A Place Without History - Archaeology Magazine Archive
For a long time historians thought elaborate stone structures like this didn't exist in this part of the East African hinterland. Nineteenth-century European travelers described the scorching, scrubby bush region of Tsavo as hostile and practically uninhabited. The assumption was that it had always been that way--a place virtually without history. The supposedly barren interior stood in sharp contrast to the flourishing towns along the East African coast, which historians had long believed were founded by Arabs and Persians as early as A.D. 800. Known as the Swahili, these Muslim communities sprouted along the coastline of East Africa from southern Somalia to Mozambique, and their inhabitants prospered trading with their neighbors around the Indian Ocean.

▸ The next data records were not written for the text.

-- ==== Sys2Proof/Machine/Core.lean ====
section
/-! DEFINITION. The machine as the host's interface reads it. -/

def Sys2Proof.core : Host.Core :=
  { State := Sys2Proof.Machine.State, Fault := Sys2Proof.Machine.Fault, Refusal := Sys2Proof.Machine.Refusal,
    step := Sys2Proof.Machine.step, reset := Sys2Proof.Machine.State.reset }
end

But over the past few decades new evidence has emerged suggesting that Swahili culture, while certainly shaped by Arabic immigrants, emerged from and also developed according to indigenous African traditions. The new thinking led Kusimba to reconsider the assumption that the people in the Kenyan interior were somehow separate and disconnected from those along the coast, and excluded from its economy. What, indeed, was going on in the Swahili hinterland and what ties did it have to the coast? These were the questions that sent Kusimba and his wife, Sibel Barut Kusimba, a Northern Illinois University archaeologist, to Tsavo in 1997.